-- ==== Sys2Proof/Laws/PerInstr.lean ====
section
/-! SUPPORT. Per-instruction laws about the instruction as syntax. TableMask: the encoder's word, masked by its opcode
table row's mask, is the row's match, whatever the operands (30_encoding.md R76). -/

namespace Sys2Proof

/-- The word of `i` belongs to `i`'s row of the opcode table. -/
def Laws.TableMask.Statement (i : Instr) : Prop := encode i &&& (tableRow i).1 = (tableRow i).2

theorem append_and_append {m n : Nat} (a c : BitVec m) (b d : BitVec n) :
    (a ++ b) &&& (c ++ d) = (a &&& c) ++ (b &&& d) := by
  apply BitVec.eq_of_getLsbD_eq
  intro i hi
  rw [BitVec.getLsbD_and, BitVec.getLsbD_append, BitVec.getLsbD_append, BitVec.getLsbD_append]
  split <;> simp

theorem and_ones (f : Nibble) : f &&& 0xF = f := BitVec.and_allOnes

/-- Format NNN under a mask of the family nibble. -/
theorem mask_wordNNN (f : Nibble) (nnn : Addr12) : wordNNN f nnn &&& 0xF000 = wordNNN f 0 := by
  have h : (0xF000 : BitVec (4 + 12)) = (0xF : Nibble) ++ (0 : BitVec 12) := by decide
  show (f ++ nnn) &&& (0xF000 : BitVec (4 + 12)) = f ++ (0 : BitVec 12)
  rw [h, append_and_append, and_ones]
  simp

/-- Formats XNN and XKK under a mask of the family nibble and of some bits `k` of the low byte. -/
theorem mask_wordXNN (f x : Nibble) (nn k : Byte) :
    wordXNN f x nn &&& wordXNN 0xF 0 k = wordXNN f 0 (nn &&& k) := by
  show (f ++ x ++ nn) &&& ((0xF : Nibble) ++ (0 : Nibble) ++ k) = f ++ (0 : Nibble) ++ (nn &&& k)
  rw [append_and_append, append_and_append, and_ones]
  simp

/-- Formats XYK and XYN under a mask of the family nibble and of some bits `k` of the low nibble. -/
theorem mask_wordXYN (f x y n k : Nibble) :
    wordXYN f x y n &&& wordXYN 0xF 0 0 k = wordXYN f 0 0 (n &&& k) := by
  show (f ++ x ++ y ++ n) &&& ((0xF : Nibble) ++ (0 : Nibble) ++ (0 : Nibble) ++ k) =
    f ++ (0 : Nibble) ++ (0 : Nibble) ++ (n &&& k)
  rw [append_and_append, append_and_append, append_and_append, and_ones]
  simp

namespace Laws.TableMask

theorem system (nnn : Addr12) : Statement (.system nnn) :=
  mask_wordNNN _ nnn

theorem clearScreen : Statement (.clearScreen) :=
  rfl

theorem subroutineReturn : Statement (.subroutineReturn) :=
  rfl

theorem jump (nnn : Addr12) : Statement (.jump nnn) :=
  mask_wordNNN _ nnn

theorem subroutineCall (nnn : Addr12) : Statement (.subroutineCall nnn) :=
  mask_wordNNN _ nnn

theorem skipEqualValue (x : Nibble) (nn : Byte) : Statement (.skipEqualValue x nn) :=
  (mask_wordXNN _ x nn 0).trans (by simp [tableRow]; decide)

theorem skipNotEqualValue (x : Nibble) (nn : Byte) : Statement (.skipNotEqualValue x nn) :=
  (mask_wordXNN _ x nn 0).trans (by simp [tableRow]; decide)

theorem skipEqualRegister (x y : Nibble) : Statement (.skipEqualRegister x y) :=
  mask_wordXYN _ x y _ 0xF

theorem setRegister (x : Nibble) (nn : Byte) : Statement (.setRegister x nn) :=
  (mask_wordXNN _ x nn 0).trans (by simp [tableRow]; decide)

theorem addValueRegister (x : Nibble) (nn : Byte) : Statement (.addValueRegister x nn) :=
  (mask_wordXNN _ x nn 0).trans (by simp [tableRow]; decide)

theorem aluSet (x y : Nibble) : Statement (.aluSet x y) :=
  mask_wordXYN _ x y _ 0xF

theorem aluOr (x y : Nibble) : Statement (.aluOr x y) :=
  mask_wordXYN _ x y _ 0xF

theorem aluAnd (x y : Nibble) : Statement (.aluAnd x y) :=
  mask_wordXYN _ x y _ 0xF

theorem aluXor (x y : Nibble) : Statement (.aluXor x y) :=
  mask_wordXYN _ x y _ 0xF

theorem aluAdd (x y : Nibble) : Statement (.aluAdd x y) :=
  mask_wordXYN _ x y _ 0xF

theorem aluSubtract (x y : Nibble) : Statement (.aluSubtract x y) :=
  mask_wordXYN _ x y _ 0xF

theorem aluShiftRight (x y : Nibble) : Statement (.aluShiftRight x y) :=
  mask_wordXYN _ x y _ 0xF

theorem aluSubtractInverse (x y : Nibble) : Statement (.aluSubtractInverse x y) :=
  mask_wordXYN _ x y _ 0xF

theorem aluShiftLeft (x y : Nibble) : Statement (.aluShiftLeft x y) :=
  mask_wordXYN _ x y _ 0xF

theorem skipNotEqualRegister (x y : Nibble) : Statement (.skipNotEqualRegister x y) :=
  mask_wordXYN _ x y _ 0xF

theorem setIndex (nnn : Addr12) : Statement (.setIndex nnn) :=
  mask_wordNNN _ nnn

theorem jumpOffset (x : Nibble) (nnn : Addr12) : Statement (.jumpOffset x nnn) :=
  mask_wordNNN _ nnn

theorem random (x : Nibble) (nn : Byte) : Statement (.random x nn) :=
  (mask_wordXNN _ x nn 0).trans (by simp [tableRow]; decide)

theorem draw (x y n : Nibble) : Statement (.draw x y n) :=
  (mask_wordXYN _ x y n 0).trans (by simp [tableRow]; decide)

theorem skipIfKeyPressed (x : Nibble) : Statement (.skipIfKeyPressed x) :=
  mask_wordXNN _ x _ 0xFF

theorem skipIfKeyReleased (x : Nibble) : Statement (.skipIfKeyReleased x) :=
  mask_wordXNN _ x _ 0xFF

theorem getDelayTimer (x : Nibble) : Statement (.getDelayTimer x) :=
  mask_wordXNN _ x _ 0xFF

theorem getKey (x : Nibble) : Statement (.getKey x) :=
  mask_wordXNN _ x _ 0xFF

theorem setDelayTimer (x : Nibble) : Statement (.setDelayTimer x) :=
  mask_wordXNN _ x _ 0xFF

theorem setSoundTimer (x : Nibble) : Statement (.setSoundTimer x) :=
  mask_wordXNN _ x _ 0xFF

theorem addToIndex (x : Nibble) : Statement (.addToIndex x) :=
  mask_wordXNN _ x _ 0xFF

theorem fontCharacter (x : Nibble) : Statement (.fontCharacter x) :=
  mask_wordXNN _ x _ 0xFF

theorem decimalConversion (x : Nibble) : Statement (.decimalConversion x) :=
  mask_wordXNN _ x _ 0xFF

theorem storeRegisters (x : Nibble) : Statement (.storeRegisters x) :=
  mask_wordXNN _ x _ 0xFF

theorem loadRegisters (x : Nibble) : Statement (.loadRegisters x) :=
  mask_wordXNN _ x _ 0xFF

end Laws.TableMask

end Sys2Proof
end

Task instructions
The lines above, from the start of the records through the one containing "namespace Sys2Proof", are to be printed exactly, and nothing else is to be included.

Task answer
-- ==== Sys2Proof/Laws/PerInstr.lean ====
section
/-! SUPPORT. Per-instruction laws about the instruction as syntax. TableMask: the encoder's word, masked by its opcode
table row's mask, is the row's match, whatever the operands (30_encoding.md R76). -/

namespace Sys2Proof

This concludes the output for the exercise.